-- ==== Sys2Proof/Decode.lean ====
section
/-! DEFINITION. The operation table gives its rows no bits: a command reaches this block as a register write, an order block, a frame or
an event, and no row is spelled by a word. So no word decodes, and the decoder rejects every one of them. -/

namespace Sys2Proof

/-- The command that a word of the table's bits spells: none, since no row of the table has bits. -/
def decodeTableWord (nbits w : Nat) : Option Instr :=
  let _ := (nbits, w)
  none

end Sys2Proof
end

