-- ==== Sys2Proof/Machine/Ops.lean ====
section
/-! DEFINITION. The operations that every chapter shares: tables, board memory and the writes on the manager port, node keys, timers,
and the small updates of one part of the device. -/

namespace Sys2Proof.Machine

/-! ## Tables -/

/-- The value at a key. -/
def Table.find {α : Type} (key : Nat) : Table α → Option α
  | [] => none
  | (k, v) :: rest => if k = key then some v else Table.find key rest

/-- The table with a value at a key, its keys kept rising. -/
def Table.put {α : Type} (key : Nat) (x : α) : Table α → Table α
  | [] => [(key, x)]
  | (k, v) :: rest =>
    if key < k then (key, x) :: (k, v) :: rest
    else if key = k then (key, x) :: rest
    else (k, v) :: Table.put key x rest

/-- The table without a key. -/
def Table.erase {α : Type} (key : Nat) (t : Table α) : Table α :=
  t.filter (fun p => decide (p.1 ≠ key))

/-- The table with one value changed, where the key is there. -/
def Table.modify {α : Type} (key : Nat) (f : α → α) (t : Table α) : Table α :=
  t.map (fun p => if p.1 = key then (p.1, f p.2) else p)

/-- The table with every value changed. -/
def Table.mapVals {α : Type} (f : Nat → α → α) (t : Table α) : Table α :=
  t.map (fun p => (p.1, f p.1 p.2))

/-- The keys of a table whose values pass a test, rising. -/
def Table.keysWhere {α : Type} (f : Nat → α → Bool) (t : Table α) : List Nat :=
  (t.filter (fun p => f p.1 p.2)).map (fun p => p.1)

/-- The one form of a table: its keys strictly rising. -/
def Table.wf {α : Type} (t : Table α) : Bool :=
  decide (t.Pairwise (fun a b => a.1 < b.1))

/-! ## Board memory -/

/-- The byte that board memory holds at an address as far as the device's own accepted writes tell; none elsewhere, since the host
and the rest of the board write there too. (DESIGN CHOICE, log entry 5) -/
def Memory.read (mem : Table Byte) (addr : Nat) : Option Byte :=
  Table.find addr mem

/-- The four bytes of a word, the least significant first (R191). -/
def wordBytes (w : Word) : List Byte :=
  [w.extractLsb' 0 8, w.extractLsb' 8 8, w.extractLsb' 16 8, w.extractLsb' 24 8]

/-- One accepted write of a word: four bytes, little-endian (R191). -/
def Memory.writeWord (mem : Table Byte) (w : PortWrite) : Table Byte :=
  Table.put (w.addr + 3).toNat (w.data.extractLsb' 24 8)
    (Table.put (w.addr + 2).toNat (w.data.extractLsb' 16 8)
      (Table.put (w.addr + 1).toNat (w.data.extractLsb' 8 8)
        (Table.put w.addr.toNat (w.data.extractLsb' 0 8) mem)))

/-- Accepted writes, in the order they were issued. -/
def Memory.accept (mem : Table Byte) (ws : List PortWrite) : Table Byte :=
  ws.foldl Memory.writeWord mem

/-- Memory's canonical form: addresses strictly rising. An address that is not listed reads as none, so no entry repeats it. -/
def Memory.wf (mem : Table Byte) : Bool :=
  Table.wf mem

/-! ## Node keys -/

/-- The key of a node, which is also its code in a result word (R196): segment in bits 15–8, address in bits 7–0. -/
def nodeKey (seg addr : Nat) : Nat :=
  seg * 256 + addr

/-- The segment of a node's key. -/
def keySeg (key : Nat) : Nat :=
  key / 256

/-- The address of a node's key. -/
def keyAddr (key : Nat) : Nat :=
  key % 256

/-! ## Small updates -/

/-- The segment of a number; numbers above 7 name none and read as a silent one. -/
def Device.segment (d : Device) (seg : Nat) : Segment :=
  d.segments.getD seg Segment.initial

/-- The device with one segment replaced. -/
def Device.setSegment (d : Device) (seg : Nat) (x : Segment) : Device :=
  { d with segments := d.segments.set seg x }

/-- The device with one node record changed, where it is defined. -/
def Device.modifyNode (d : Device) (key : Nat) (f : Node → Node) : Device :=
  { d with nodes := Table.modify key f d.nodes }

/-- The device with one room record changed, where it is defined. -/
def Device.modifyRoom (d : Device) (room : Nat) (f : Room → Room) : Device :=
  { d with rooms := Table.modify room f d.rooms }

/-- The device with one encoder changed, where it is defined. -/
def Device.modifyEncoder (d : Device) (key : Nat) (f : Encoder → Encoder) : Device :=
  { d with creds := { d.creds with encoders := Table.modify key f d.creds.encoders } }

/-! ## Node and minibar states by their groups -/

/-- FAULTED or RETRY_WAIT: neither polled nor sent commands (R158). -/
def NodeState.isOut : NodeState → Bool
  | .faulted => true
  | .retryWait => true
  | .absent => false
  | .online => false
  | .suspect => false
  | .degraded => false

/-- ONLINE, SUSPECT or DEGRADED: counted as online (R140) and served in fire release (R80). -/
def NodeState.inService : NodeState → Bool
  | .online => true
  | .suspect => true
  | .degraded => true
  | .absent => false
  | .faulted => false
  | .retryWait => false

/-- The four door kinds. -/
def NodeKind.isDoor : NodeKind → Bool
  | .roomDoor => true
  | .commonDoor => true
  | .shoreGate => true
  | .egressDoor => true
  | .minibar => false
  | .encoder => false

/-- The door kinds that fire releases (R80). -/
def NodeKind.firesFree : NodeKind → Bool
  | .egressDoor => true
  | .commonDoor => true
  | .roomDoor => false
  | .shoreGate => false
  | .minibar => false
  | .encoder => false

/-- GUEST_OPEN or RESTOCK_OPEN (R86). -/
def BarState.inSession : BarState → Bool
  | .guestOpen => true
  | .restockOpen => true
  | .locked => false
  | .suspended => false

/-! ## Timers -/

/-- A timer started at 0 (R63). -/
def Timer.started : Option Timer :=
  some { count := 0, due := false }

/-- A timer at a second pulse: a running one counts, and is due when it has reached the limit in force (R63, R163). One that is due
already keeps its count until its expiry is taken. (DESIGN CHOICE, log entry 7) -/
def Timer.tick (limit : Nat) : Option Timer → Option Timer
  | none => none
  | some t => if t.due then some t else some { count := t.count + 1, due := decide (limit ≤ t.count + 1) }

/-- Whether a timer's expiry is to be taken. -/
def Timer.isDue : Option Timer → Bool
  | none => false
  | some t => t.due

/-- A timer's count, 0 when it is stopped. -/
def Timer.seconds : Option Timer → Nat
  | none => 0
  | some t => t.count

/-- The seconds of a retry delay. -/
def RetryDelay.seconds : RetryDelay → Nat
  | .short => 2
  | .long => 30

/-! ## Orders and their answers -/

/-- What the walker tells an owner of the order it hands on: the block's address and its TAG (R182). -/
structure OrderContext where
  block : Word
  tag : Word
  deriving DecidableEq, Repr

/-- What an owner returns (R182): the result code, the CLAMPED flag, the result words, the settlements of the encodings its step
cancelled, and whether the order is deferred. -/
structure Reply where
  code : ResultCode
  clamped : Bool := false
  words : List Word := []
  cancels : List Settlement := []
  deferred : Bool := false
  deriving DecidableEq, Repr

/-- A refusal: every result word is 0 (R182), and CLAMPED is clear whatever the settings of the order. (DESIGN CHOICE, log entry 50) -/
def Reply.refusal (code : ResultCode) (nwords : Nat) : Reply :=
  { code := code, words := List.replicate nwords 0 }

/-- DONE with its result words. -/
def Reply.done (words : List Word) : Reply :=
  { code := .done, words := words }

/-- A setting clamped to the top of its range, and whether it was (section Parameters out of range). -/
def clampTop (top value : Nat) : Nat × Bool :=
  if top < value then (top, true) else (value, false)

/-- A setting clamped into its range, 0 taking the default without CLAMPED (R138, R187). -/
def clampDefault (low top default value : Nat) : Nat × Bool :=
  if value = 0 then (default, false)
  else if value < low then (low, true)
  else if top < value then (top, true)
  else (value, false)

/-- A flag as a result word. -/
def flagWord (b : Bool) : Word :=
  if b then 1 else 0

/-- A count or an amount as a result word. -/
def natWord (n : Nat) : Word :=
  BitVec.ofNat 32 n

end Sys2Proof.Machine
end

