-- ==== Sys2Proof/Machine/Journal.lean ====
section
/-! DEFINITION. The Journal Writer (chapter 7): admission to the hold queue, reservations, the drain, placements and the read mark. -/

namespace Sys2Proof.Machine

/-! ## Counts -/

/-- The bytes free in a region of the given size (R117). -/
def Journal.freeIn (j : Journal) (size : Nat) : Nat :=
  size - j.unreadIn size - 4

/-- Held records and reservations together (R133). -/
def Journal.load (j : Journal) : Nat :=
  j.queue.length + j.reserved

/-- Whether the head of the queue is being placed (R126). -/
def Journal.isPlacing (j : Journal) : Bool :=
  decide (j.drain = .placing)

/-! ## A placement (R119) -/

/-- Where the parts of a placement go, as offsets in the region: a PAD ahead of the GAP, the GAP, a PAD ahead of the record and
the record; `need` is their sum and `after` the write mark when it completes. A PAD is given as offset and length. -/
structure Plan where
  pad1 : Option (Nat × Nat)
  gap : Option Nat
  pad2 : Option (Nat × Nat)
  at_ : Nat
  need : Nat
  after : Nat
  deriving DecidableEq, Repr

/-- The plan of a placement from the write mark: `gap` says whether the head carries a GAP, `length` is the record's (R119). -/
def placementPlan (size writeMark : Nat) (gap : Bool) (length : Nat) : Plan :=
  let left := size - writeMark
  let padFirst := gap && decide (left < 20)
  let gapAt := if padFirst then 0 else writeMark
  let pos := if gap then gapAt + 20 else writeMark
  let left2 := size - pos
  let padSecond := decide (left2 ≠ 0) && decide (left2 < length)
  let at_ := if left2 = 0 || padSecond then 0 else pos
  { pad1 := if padFirst then some (writeMark, left) else none
    gap := if gap then some gapAt else none
    pad2 := if padSecond then some (pos, left2) else none
    at_ := at_
    need := (if padFirst then left else 0) + (if gap then 20 else 0) + (if padSecond then left2 else 0) + length
    after := if at_ + length = size then 0 else at_ + length }

/-- The plan of the head of the queue in a region. -/
def Journal.headPlan (j : Journal) (r : Region) (h : HeldRecord) : Plan :=
  placementPlan r.size j.writeMark (decide (h.gap ≠ 0)) h.body.length

/-- Whether the head's need is at most free (R126). -/
def Journal.headFits (j : Journal) (r : Region) (h : HeldRecord) : Bool :=
  decide ((j.headPlan r h).need ≤ j.freeIn r.size)

/-- The sequence number of the head record: the one after its GAP's where it carries one (R120). -/
def Journal.recordSeq (j : Journal) (h : HeldRecord) : Word :=
  if h.gap ≠ 0 then j.nextSeq + 1 else j.nextSeq

/-- The writes of the placement in progress: PAD, GAP and record in that order (R119), the words of each in rising order of address (DESIGN
CHOICE, log entry 42); none when nothing is being placed. -/
def Device.placementWrites (d : Device) : List PortWrite :=
  match d.journal.region, d.journal.queue with
  | some r, h :: _ =>
    if d.journal.isPlacing then
      let p := d.journal.headPlan r h
      let address (o : Nat) : Word := d.regs.commonBase + natWord (r.start + o)
      let pad (x : Option (Nat × Nat)) : List PortWrite :=
        match x with
        | none => []
        | some (o, n) => writesFrom (address o) (wordsOf (padHead n))
      let gap : List PortWrite :=
        match p.gap with
        | none => []
        | some o => writesFrom (address o) (wordsOf (h.gapBytes d.journal.nextSeq))
      pad p.pad1 ++ gap ++ pad p.pad2 ++ writesFrom (address p.at_) (wordsOf (h.bytes (d.journal.recordSeq h)))
    else []
  | _, _ => []

/-! ## The drain (R126) -/

/-- An attempt: the placement begins when the head's need is at most free, and otherwise a re-read is made and the drain waits for
room. A re-read that a second's pulse has outstanding then serves the attempt too. (DEDUCED, log entry 27) With the queue empty the drain is IDLE,
and with no region in force INACTIVE. -/
def Journal.attempt (j : Journal) : Journal :=
  match j.region, j.queue with
  | none, _ => { j with drain := .inactive }
  | some _, [] => { j with drain := .idle }
  | some r, h :: _ =>
    if j.headFits r h then { j with drain := .placing }
    else { j with drain := .waitingRoom, reread := some .attempt }

/-- The comparison made again after an attempt's own re-read (R126). -/
def Journal.compareAgain (j : Journal) : Journal :=
  match j.region, j.queue, j.drain with
  | some r, h :: _, .waitingRoom => if j.headFits r h then { j with drain := .placing } else j
  | _, _, _ => j

/-- A record has entered: the drain makes an attempt from IDLE and from either waiting state (R126). -/
def Journal.wake (j : Journal) : Journal :=
  match j.drain with
  | .idle => j.attempt
  | .waitingRoom => j.attempt
  | .waitingRetry => j.attempt
  | .placing => j
  | .inactive => j

/-- The cached read mark has moved: the drain makes an attempt from either waiting state (R126). -/
def Journal.wakeOnMark (j : Journal) : Journal :=
  match j.drain with
  | .waitingRoom => j.attempt
  | .waitingRetry => j.attempt
  | .idle => j
  | .placing => j
  | .inactive => j

/-! ## Admission (R128 to R131) -/

/-- The suppressed count after a rise, saturating (R130). -/
def raiseSuppressed (count by_ : Nat) : Nat :=
  min Config.suppressedCap (count + by_)

/-- A record enters at the tail, taking a suppressed count above 0 as its gap-before count, and wakes the drain (R126, R128, R131). -/
def Journal.enter (j : Journal) (r : HeldRecord) : Journal :=
  Journal.wake { j with queue := j.queue ++ [{ r with gap := j.suppressed }], suppressed := 0 }

/-- Whether a new ACCESS body merges into a held one: the same node, serial, verdict and reason, and a repeat count below 255
(R129). -/
def mergesInto (held new : RecordBody) : Bool :=
  match held, new with
  | .access n s _ v r k _, .access n' s' _ v' r' _ _ =>
    decide (n = n') && decide (s = s') && decide (v = v') && decide (r = r') && decide (k < Config.repeatCap)
  | _, _ => false

/-- A held ACCESS body with its repeat count one higher; the card kind and room it holds are kept (R129). -/
def RecordBody.repeated : RecordBody → RecordBody
  | .access n s c v r k room => .access n s c v r (k + 1) room
  | b => b

/-- The queue with a ROUTINE ACCESS record merged into its newest record, none where it does not merge; `placing` says that the
queue's head is being placed (R129). -/
def mergeNewest (placing : Bool) (new : HeldRecord) : List HeldRecord → Option (List HeldRecord)
  | [] => none
  | [last] =>
    if !placing && decide (new.cls = .routine) && mergesInto last.body new.body then
      some [{ last with body := last.body.repeated }]
    else none
  | first :: rest =>
    match mergeNewest false new rest with
    | none => none
    | some rest' => some (first :: rest')

/-- The oldest ROUTINE record of a queue and the queue without it; a head being placed is passed over (R130). -/
def takeRoutine (placing : Bool) : List HeldRecord → Option (HeldRecord × List HeldRecord)
  | [] => none
  | h :: rest =>
    if !placing && decide (h.cls = .routine) then some (h, rest)
    else
      match takeRoutine false rest with
      | none => none
      | some (r, rest') => some (r, h :: rest')

/-- Admission of a record that is neither merged nor reserved (R128 steps 3 and 4, R130). -/
def Journal.admitPlain (j : Journal) (r : HeldRecord) : Journal :=
  if j.load < Config.holdCapacity then j.enter r
  else
    match r.cls with
    | .routine => { j with suppressed := raiseSuppressed j.suppressed 1 }
    | _ =>
      match takeRoutine j.isPlacing j.queue with
      | none => { j with suppressed := raiseSuppressed j.suppressed 1 }
      | some (old, rest) =>
        Journal.enter { j with queue := rest, suppressed := raiseSuppressed j.suppressed (1 + old.gap) } r

/-- Admission of a record (R128). A reserved record uses its reservation; one for which none is held, which no state reached from
power-on gives, is admitted like a NOTABLE one. -/
def Journal.admitRecord (j : Journal) (r : HeldRecord) : Journal :=
  match mergeNewest j.isPlacing r j.queue with
  | some queue => { j with queue := queue }
  | none =>
    if r.cls = .reserved && decide (0 < j.reserved) then Journal.enter { j with reserved := j.reserved - 1 } r
    else j.admitPlain r

/-- A record handed to the Journal Writer, with the clock's time in its header (R120, R128). -/
def Device.record (d : Device) (body : RecordBody) (flags : RecordFlags) (cls : RecordClass) : Device :=
  let r : HeldRecord :=
    { body := body, flags := flags, cls := cls, minute := d.clock.minute, second := d.clock.second,
      clockValid := d.clock.valid, gap := 0 }
  { d with journal := d.journal.admitRecord r }

/-- A NOTABLE record without flags. -/
def Device.notable (d : Device) (body : RecordBody) : Device :=
  d.record body {} .notable

/-! ## Reservations (R132) -/

/-- Whether a reservation would be granted. -/
def Journal.mayReserve (j : Journal) : Bool :=
  decide (j.load < Config.holdCapacity) && decide (j.reserved < Config.reservationsMax)

/-- A reservation taken. -/
def Device.reserve (d : Device) : Device :=
  { d with journal := { d.journal with reserved := d.journal.reserved + 1 } }

/-- A reservation given back. -/
def Device.giveBack (d : Device) : Device :=
  { d with journal := { d.journal with reserved := d.journal.reserved - 1 } }

/-- JOURNAL_STALL latched where the step has brought held plus reserved to the stall mark from below it (R133). -/
def Device.latchStall (before after : Device) : Device :=
  if before.journal.load < Config.stallMark && decide (Config.stallMark ≤ after.journal.load) then after.latch .journalStall
  else after

/-! ## The read mark (R121, R122) -/

/-- Whether a read value is taken as the new read mark (R122). -/
def Journal.markOk (j : Journal) (size value : Nat) : Bool :=
  decide (value % 4 = 0) && decide (value < size)
    && decide ((value + size - j.readMark) % size ≤ j.unreadIn size)

/-- A read value checked and, where it passes, taken; a move wakes a waiting drain (R122, R126). -/
def Journal.takeMark (j : Journal) (value : Nat) : Journal :=
  match j.region with
  | none => j
  | some r =>
    if j.markOk r.size value && decide (value ≠ j.readMark) then Journal.wakeOnMark { j with readMark := value } else j

/-- The re-read of each second while unread is above 0 (R121); one already outstanding serves both. (DEDUCED, log entry 27) -/
def Journal.secondReread (j : Journal) : Journal :=
  if j.region.isSome && decide (0 < j.unread) && j.reread.isNone then { j with reread := some .second } else j

/-- A re-read completes: the value is tried, and where the re-read was an attempt's own and the drain still waits for room, the
comparison is made again (R121, R126). -/
def Journal.rereadDone (j : Journal) (value : Nat) : Journal :=
  match j.reread with
  | none => j
  | some .second => Journal.takeMark { j with reread := none } value
  | some .attempt =>
    match j.region with
    | none => { j with reread := none }
    | some r =>
      let moved := j.markOk r.size value && decide (value ≠ j.readMark)
      let k := { j with reread := none, readMark := if moved then value else j.readMark }
      if moved && decide (k.drain = .waitingRetry) then k.attempt else k.compareAgain

/-! ## Completion of a placement (R119) -/

/-- The Journal Writer after a placement completes: the write mark advances, the head leaves the queue and the sequence number
rises by one for each numbered record; then an attempt is made, or the drain is IDLE. -/
def Journal.complete (j : Journal) : Journal :=
  match j.region, j.queue with
  | some r, h :: rest =>
    Journal.attempt
      { j with writeMark := (j.headPlan r h).after, queue := rest, nextSeq := j.recordSeq h + 1 }
  | _, _ => j

/-! ## SETUP and the resets (R135, R137) -/

/-- Whether a SETUP names the region last established (R135). -/
def Journal.sameRegion (j : Journal) (r : Region) : Bool :=
  decide (j.lastRegion = some r)

/-- The unread bytes that SETUP's test on moving the region judges: those of the last region, on the cached read mark (R135). -/
def Journal.unreadOfLast (j : Journal) : Nat :=
  match j.lastRegion with
  | none => 0
  | some r => j.unreadIn r.size

/-- Whether a SETUP may not establish a region other than the last: unread bytes, or a hold queue that is not empty (R135). -/
def Journal.mayNotMove (j : Journal) : Bool :=
  decide (0 < j.unreadOfLast) || decide (j.queue ≠ [])

/-- The region and threshold of an accepted SETUP (R135). A re-read still outstanding is dropped where the region moves. (DESIGN CHOICE, log
entry 46) -/
def Journal.establish (j : Journal) (r : Region) (threshold : Nat) : Journal :=
  if j.sameRegion r then
    let k := { j with region := some r, threshold := threshold }
    if j.drain = .inactive then k.attempt else k
  else
    { j with region := some r, lastRegion := some r, writeMark := 0, readMark := 0, threshold := threshold, drain := .idle,
             reread := none }

/-- The Journal Writer after a board reset (R137). A re-read still outstanding is dropped. (DESIGN CHOICE, log entry 46) -/
def Journal.boardReset (j : Journal) : Journal :=
  { j with region := none, reserved := 0, drain := .inactive, reread := none }

/-- The Journal Writer after a soft reset (R137). A re-read still outstanding is dropped. (DESIGN CHOICE, log entry 46) -/
def Journal.softReset (j : Journal) : Journal :=
  Journal.attempt { j with reserved := 0, reread := none }

end Sys2Proof.Machine
end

Your assignment:
Every line above that includes the word "block" should be listed.

Final answer:
/-! DEFINITION. The operation table gives its rows no bits: a command reaches this block as a register write, an order block, a frame or
/-- What the walker tells an owner of the order it hands on: the block's address and its TAG (R182). -/
  block : Word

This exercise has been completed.